Figure 9. Experimental water superficial velocities compared with model predictions for 5˚ upward flows.

Figure 10. Experimental water superficial velocities compared with model predictions for 15˚ upward flows.

Figure 11. Experimental water superficial velocities compared with model predictions for 45˚ upward flows.

Figure 12. Overall comparison of experimental water superficial velocities with model predictions.

According to the results of the comparison, it can be seen that the apparent velocity of the water phase predicted by the theoretical model (Equation (13)) of the gas-water two-phase model based on the slug flow pattern structure is close to the experimental value. The average absolute error is 0.01217 m/s, and the average relative error is 13.8551%. The theoretical and experimental results are in good agreement.

6. Conclusions

Through the production logging interpretation theoretical model based on slug flow structure, the following conclusions were obtained by comparing the predicted results of water holding capacity and water surface velocity with the experimental values in the inclined well.

1) In this paper, the theoretical distribution models for production logging interpretation of slug flow were substituted into the theoretical values of experimental gas, the water apparent velocity and the water holdup as known values for positive and negative inversion calculations. The calculated results are in good agreement with the experimental results, demonstrating that the model is stable.

2) For the gas-water two-phase flow, the theoretical model for production log interpretation based on the flow pattern structure can better reflect the flow characteristics of the gas-water two-phase flow in oil wells, and theoretically predict the water holding capacity and water phase. The apparent velocity is close to the experimental result, and the error value is within the allowable range of the production log interpretation output industry. The theoretical model can be used to explain the production gas and water two-phase output profile.

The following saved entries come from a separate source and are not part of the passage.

/-- A read of bytes within one sector of block n at an offset. -/
def State.readBlock (s : State) (w : Who) (n off len : Nat) : State × Except Fail (List Byte) :=
  match s.findBlock w n with
  | (s, .error f) => (s, .error f)
  | (s, .ok e) =>
    match State.consumeAll w (e.mapSectors (off / 32)) s with
    | (s, some c) => (s, .error (c, 0))
    | (s, none) =>
      match s.blockSector e (off / 32) with
      | none => (s, .ok (List.replicate len 0#8))
      | some k => s.readPhys w (32 * k + off % 32) len

/-- The first unit in use of a tier-1 slot that does not read under a consumer's key. -/
def State.sealedOtherwise (s : State) (w : Who) (e : BlockEntry) : Option Nat :=
  if e.tier = 1 then ((List.range (ceilDiv (s.usedCount e) 8)).map fun i => e.slot + 256 * i).find? fun pa => !s.unitOk w pa
  else none

/-- A packed block laid anew, because the sectors that it holds change: both sectors of its map, and in tier 1 every unit in
use of its slot, are checked first. It stays in its slot, or moves to one of the class that it has outgrown its own for. -/
def State.repack (s : State) (w : Who) (n : Nat) (e : BlockEntry) (i : Nat) (new : List Byte) :
    Option (State × Except Fail Unit) :=
  match State.consumeAll w (e.mapSectors 511) s with
  | (s, some c) => some (s, .error (c, 0))
  | (s, none) =>
    match s.sealedOtherwise w e with
    | some pa => some (s.post w pa 0x16, .error (.integrity, 0))
    | none =>
      let s := s.serveSlot w e
      let xs := (s.blockSectors e).set i ⟨new, 0#16, false⟩
      let cls := classFor (heldCount xs)
      let key := s.sealOf w.keyid
      if cls ≤ e.cls then some (s.laySlot w e key (packSectors e.cls xs), .ok ())
      else
        match (s.countStack (e.stack n) 11).moveBlock w n e (e.stack n) e.tier cls key (packSectors cls xs) with
        | some s => some (s, .ok ())
        | none => none

/-- A write of bytes within one sector of block n at an offset. none: the block outgrows its class and no slot of the
needed class is free, so the write waits (log 21). -/
def State.writeBlock (s : State) (w : Who) (n off : Nat) (bs : List Byte) : Option (State × Except Fail Unit) :=
  match s.findBlock w n with
  | (s, .error f) => some (s, .error f)
  | (s, .ok e) =>
    if e.cls = 3 then some (s.writePhys w (e.slot + off) bs)
    else
      match State.consumeAll w (e.mapSectors (off / 32)) s with
      | (s, some c) => some (s, .error (c, 0))
      | (s, none) =>
        match s.blockSector e (off / 32) with
        | some k =>
          if bs.length = 32 then
            if bs = Sector.zero.bytes then s.repack w n e (off / 32) bs else some (s.writePhys w (32 * k) bs)
          else
            (match s.consume w k with
             | (s, some c) => some (s, .error (c, 0))
             | (s, none) =>
               let old := s.mem.bytes (32 * k) 32
               let new := old.take (off % 32) ++ bs ++ old.drop (off % 32 + bs.length)
               if new = Sector.zero.bytes then s.repack w n e (off / 32) new
               else some (s.writePhys w (32 * k + off % 32) bs))
        | none =>
          let new := List.replicate (off % 32) 0#8 ++ bs ++ List.replicate (32 - off % 32 - bs.length) 0#8
          if new = Sector.zero.bytes then some (s, .ok ()) else s.repack w n e (off / 32) new
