/-- INS, or UPS that inserts (R171). Where the row cannot be written nothing is inserted. -/
def State.insertRow (s : State) (w : Who) (num : Nat) (t : Table) (key : Nat) (ws : List Word) : State × IndexOut :=
  let ws := t.payloadOf ws
  let clash := (t.isUnique 0 || t.isUnique 1) && (firstOf key t.primary).isSome
  if clash || t.secondaryClash none ws then (s.modTable num fun t => t.count 6, .duplicate)
  else match t.freeRow s.fresh with
    | none => (s.modTable num fun t => t.count 5, .ref 0)
    | some r =>
      match { s with fresh := s.fresh + 1 }.writeRow w t r ws with
      | (s, some c) => (s, .failed c)
      | (s, none) =>
        let ref := t.refOf r
        let x : Row := ⟨.live, key, (t.rowAt r).version + 1#32⟩
        let t := { t with rows := Assoc.set t.rows r x }
        let t := ((t.addEntry 0 ⟨key, ref⟩).addEntry 1 ⟨key, ref⟩).addEntry 2 ⟨fieldOf t.desc.sec2 ws, ref⟩
        let t := (t.addEntry 3 ⟨fieldOf t.desc.sec3 ws, ref⟩).count 1
        (s.modTable num fun _ => t, .ref ref)

/-- INS or UPS on one key (R171). -/
def State.insertKey (s : State) (w : Who) (num : Nat) (t : Table) (ups : Bool) (key : Nat) (ws : List Word) :
    State × IndexOut :=
  match ups, firstOf key t.primary with
  | true, some e => s.replaceRow w num t e.ref ws
  | _, _ => s.insertRow w num t key ws

/-- DEL on one key (R173); the storage keeps the row while the launches now running run (R172). -/
def State.deleteKey (s : State) (num : Nat) (t : Table) (sel key : Nat) : State × Nat :=
  match firstOf key (t.index sel) with
  | none => (s, 0)
  | some e =>
    let r := (t.rowOfRef e.ref).getD 0
    let t := (((t.dropRef 0 e.ref).dropRef 1 e.ref).dropRef 2 e.ref).dropRef 3 e.ref
    let x := t.rowAt r
    let t := { t with rows := Assoc.set t.rows r ⟨.deleted s.running, x.key, x.version + 1#32⟩ }
    (s.modTable num fun _ => t.count 3, e.ref)

/-- REKEY of one row (R174); its entries are taken out and put in again even where the key stays (R165; DESIGN CHOICE,
log 97). -/
def State.rekeyRow (s : State) (num : Nat) (t : Table) (ref key : Nat) : State × IndexOut :=
  match t.rowOfRef ref with
  | none => (s.modTable num fun t => t.count 5, .ref 0)
  | some r =>
    if (t.rowAt r).state != .live then (s.modTable num fun t => t.count 5, .ref 0)
    else if (t.isUnique 0 || t.isUnique 1) && t.primary.any (fun e => e.key == key && e.ref != ref) then
      (s.modTable num fun t => t.count 6, .duplicate)
    else
      let x := t.rowAt r
      let t := ((t.dropRef 0 ref).addEntry 0 ⟨key, ref⟩)
      let t := ((t.dropRef 1 ref).addEntry 1 ⟨key, ref⟩)
      let t := { t with rows := Assoc.set t.rows r { x with key := key, version := x.version + 1#32 } }
      (s.modTable num fun _ => t.count 4, .ref ref)

/-- The entries a step of a cursor passes (R186): after the last returned, or from the floor on, up to hi. -/
def cursorNext (c : Cursor) (es : List Entry) : List Entry :=
  es.filter fun e =>
    decide (e.key ≤ c.hi) &&
    (match c.position with
     | some (k, r) => Entry.lt ⟨k, r⟩ e
     | none => decide (c.floor ≤ e.key))

end Sys2Proof.Machine
end

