/-- A stall that is counted once for the word (R167, R206, R348): kind tells the waits apart. A wait that another one interrupts and
that begins again counts again (DESIGN CHOICE, log 106). -/
def State.countStall (s : State) (kind sel : Nat) : State :=
  match s.here? with
  | some st => if st.stalled = kind then s else (s.setHere { st with stalled := kind }).count s.cur.1 sel
  | none => s

/-- What a word takes room in as it issues: the strand's 16 operations, the table request entries, the future slots or the copy
queue of its core. -/
inductive Need where
  | operation
  | entries
  | future
  | copy
  deriving DecidableEq, Repr

/-- Whether there is no room of a kind for a word of the strand that issues, which has its bound registers delivered and its
bindings ended; and how that wait is counted (R167, R206, R348). -/
def State.lacks (s : State) (st : Strand) : Need → Option (State → State)
  | .operation => if (s.core s.cur.1).queueFull s.cur.2 then some id else none
  | .entries =>
    if 2048 < (s.core s.cur.1).requests + popCount st.active then some fun s => s.countStall 1 0x1042 else none
  | .future => if (s.core s.cur.1).freeFuture.isNone then some fun s => s.countStall 3 0x10003 else none
  | .copy => if 256 ≤ (s.core s.cur.1).copies.length then some fun s => s.countStall 2 0x2006 else none

/-- The first kind of room that is lacking to a word of the strand that issues. A word that waits for a bound register is not
counted. -/
def State.noRoom (s : State) (needs : List Need) (u : Use) (f : Form) (st : Strand) : Option (State → State) :=
  if !f.always && st.active == 0#64 then none
  else
    match s.deliverBound st.lineage u.gRead with
    | some t => needs.findSome? ((t.unbindDests st.lineage u.gDest).lacks st)
    | none => (needs.findSome? ((s.unbindDests st.lineage u.gDest).lacks st)).map fun _ => id

/-- A word that takes room issues. While there is none it is not ready, and raises nothing (R167, R208, R310, R339). -/
def issueIn (needs : List Need) (i : Instr) (u : Use) (f : Form) (checks : Strand → State → List (List LaneFault))
    (eff : Effect) (idle : State → State) (s : State) : Result :=
  match (s.here?.bind fun st => s.noRoom needs u f st) with
  | some stall => .next (stall s)
  | none => issue i u f checks eff idle s

/-- An effect on the strand alone: what it reads, then the strand it writes. -/
def onStrand (f : Strand → Strand → Strand) : Effect := fun st s => .ok (s.modHere (f st), .seq)

/-- No checks of its own. -/
def noChecks : Strand → State → List (List LaneFault) := fun _ _ => []

/-- The mode word that the strand that issues has; 0 without one. -/
def State.modeWord (s : State) : Word :=
  match s.here? with
  | some st => st.group.mode
  | none => 0#32

/-! ### Issue of long-latency operations (R45, R125, R167, R310) -/

/-- The flag that a long-latency word of the clause owns (R45, R49): field A for the first of the clause, else field B. -/
def Strand.ownFlag (st : Strand) : Nat :=
  match st.clause with
  | none => 15
  | some k =>
    let earlier := (k.words.take k.idx).any fun w => flagOps.contains (slice w 31 24)
    if earlier then slice k.header 7 4 else slice k.header 11 8

/-- Whether an instruction takes a flag (Table 3-7). -/
def takesFlag : Instr → Bool
  | .st .. | .sst .. | .post .. | .fence => false
  | _ => true
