-- ==== Sys2Proof/Machine/Group.lean ====
section
/-! DEFINITION. Group-wide arithmetic, opcodes 0x60 to 0x6F (R153-R155). -/

namespace Sys2Proof.Machine

/-- Types of the group-wide instructions (R153). -/
def typesGroup (t : ElemType) : Bool := t == .i32 || t == .n32 || t == .i64 || t == .n64

/-- An operand as read under a type: bits 31:0 under the 32-bit types. -/
def groupOperand (t : ElemType) (x : DWord) : Nat := x.toNat % 2 ^ t.width

/-- A result of the type's width as written: sign-extended under i32, zero-extended under n32. -/
def groupResult (t : ElemType) (v : Nat) : DWord :=
  if t = .i32 ∧ 2 ^ 31 ≤ v then BitVec.ofNat 64 (v + (2 ^ 64 - 2 ^ 32)) else BitVec.ofNat 64 v

/-- A group-wide operation on two operands through the element-wise operation of its type; no flag is raised. -/
def groupOp (el : Arith → ElemOp) (clamps : Bool) (m : Word) (x y : DWord) : DWord :=
  let c := arithOf m
  let c := if clamps then c else { c with sat := false }
  groupResult c.t (el c (groupOperand c.t x) (groupOperand c.t y) 0).1

/-- A group-wide word on two registers (R153, R154). -/
def groupWord (i : Instr) (el : Arith → ElemOp) (clamps : Bool) (d a b : BitVec 6) (s : State) : Result :=
  issue i { gRead := [a.toNat, b.toNat], gDest := [d.toNat] }
    { types := typeIs s.modeWord typesGroup, always := true } noChecks
    (onStrand fun old st =>
      st.setG d.toNat (groupOp el clamps old.group.mode (old.gr a.toNat) (old.gr b.toNat))) id s

/-- GADD (R154). -/
def execGadd (d a b : BitVec 6) (s : State) : Result := groupWord (.gadd d a b) elAdd true d a b s
/-- GSUB (R154). -/
def execGsub (d a b : BitVec 6) (s : State) : Result := groupWord (.gsub d a b) elSub true d a b s
/-- GMUL (R154). -/
def execGmul (d a b : BitVec 6) (s : State) : Result := groupWord (.gmul d a b) elMul true d a b s
/-- GAND (R154). -/
def execGand (d a b : BitVec 6) (s : State) : Result := groupWord (.gand d a b) elAnd true d a b s
/-- GOR (R154). -/
def execGor (d a b : BitVec 6) (s : State) : Result := groupWord (.gor d a b) elOr true d a b s
/-- GXOR (R154). -/
def execGxor (d a b : BitVec 6) (s : State) : Result := groupWord (.gxor d a b) elXor true d a b s
/-- GSHL (R154). -/
def execGshl (d a b : BitVec 6) (s : State) : Result := groupWord (.gshl d a b) elShl false d a b s
/-- GSHR (R154). -/
def execGshr (d a b : BitVec 6) (s : State) : Result := groupWord (.gshr d a b) elShr false d a b s
/-- GSAR (R154). -/
def execGsar (d a b : BitVec 6) (s : State) : Result := groupWord (.gsar d a b) elSar false d a b s

/-- GMOV (R154): a handle is copied without waiting (R342), and the type is not read (R153). -/
def execGmov (d a : BitVec 6) (s : State) : Result :=
  issue (.gmov d a) { gRead := [a.toNat], gDest := [d.toNat] } { always := true, waits := false } noChecks
    (onStrand fun old st => st.setG d.toNat (old.gr a.toNat)) id s

/-- GLDI (R155). -/
def execGldi (d : BitVec 6) (imm : BitVec 16) (s : State) : Result :=
  issue (.gldi d imm) { gDest := [d.toNat] } { always := true } noChecks
    (onStrand fun _ st => st.setG d.toNat (imm.signExtend 64)) id s

/-- GLDIH, GLDIX, GLDIY: 16 bits of g[D] set, the others kept, so g[D] is read (R155). -/
def groupPart (i : Instr) (lo : Nat) (d : BitVec 6) (imm : BitVec 16) (s : State) : Result :=
  issue i { gRead := [d.toNat], gDest := [d.toNat] } { always := true } noChecks
    (onStrand fun old st => st.setG d.toNat (putSlice (old.gr d.toNat) lo 16 imm.toNat)) id s

/-- GLDIH (R155). -/
def execGldih (d : BitVec 6) (imm : BitVec 16) (s : State) : Result := groupPart (.gldih d imm) 16 d imm s
/-- GLDIX (R155). -/
def execGldix (d : BitVec 6) (imm : BitVec 16) (s : State) : Result := groupPart (.gldix d imm) 32 d imm s
/-- GLDIY (R155). -/
def execGldiy (d : BitVec 6) (imm : BitVec 16) (s : State) : Result := groupPart (.gldiy d imm) 48 d imm s

/-- A group-wide comparison into q[D] (R154). -/
def groupCompare (i : Instr) (rel : Rel) (d : BitVec 4) (a b : BitVec 6) (s : State) : Result :=
  issue i { gRead := [a.toNat, b.toNat] } { types := typeIs s.modeWord typesGroup, always := true } noChecks
    (onStrand fun old st =>
      let t := (arithOf old.group.mode).t
      st.setQ d.toNat (compareElem rel t (groupOperand t (old.gr a.toNat)) (groupOperand t (old.gr b.toNat))).1) id s

/-- GCEQ (R154). -/
def execGceq (d : BitVec 4) (a b : BitVec 6) (s : State) : Result := groupCompare (.gceq d a b) .eq d a b s
/-- GCLT (R154). -/
def execGclt (d : BitVec 4) (a b : BitVec 6) (s : State) : Result := groupCompare (.gclt d a b) .lt d a b s

end Sys2Proof.Machine
end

3) The total flow rate and the phase flow rate calculated by participating in the theoretical model are experimental rations, and the water holdup is the instantaneous water retention rate measured by the shut-in well. There is a certain error between the experimental ration value and the well logging instrument response value. When it is applied to multiphase flow interpretation of horizontal wells and inclined well production logging, it is also necessary to make certain corrections to the logging instrument response values, and the calculation accuracy needs to be further verified.

Acknowledgements

The research is supported by Educational Commission of Hubei Province of China (D20141302), Open Fund of Key Laboratory of Exploration Technologies for Oil and Gas Resources (Yangtze University), Ministry of Education (No. K2018-02) and National Natural Science Foundation of China (41474115).

Conflicts of Interest

The authors declare no conflicts of interest regarding the publication of this paper.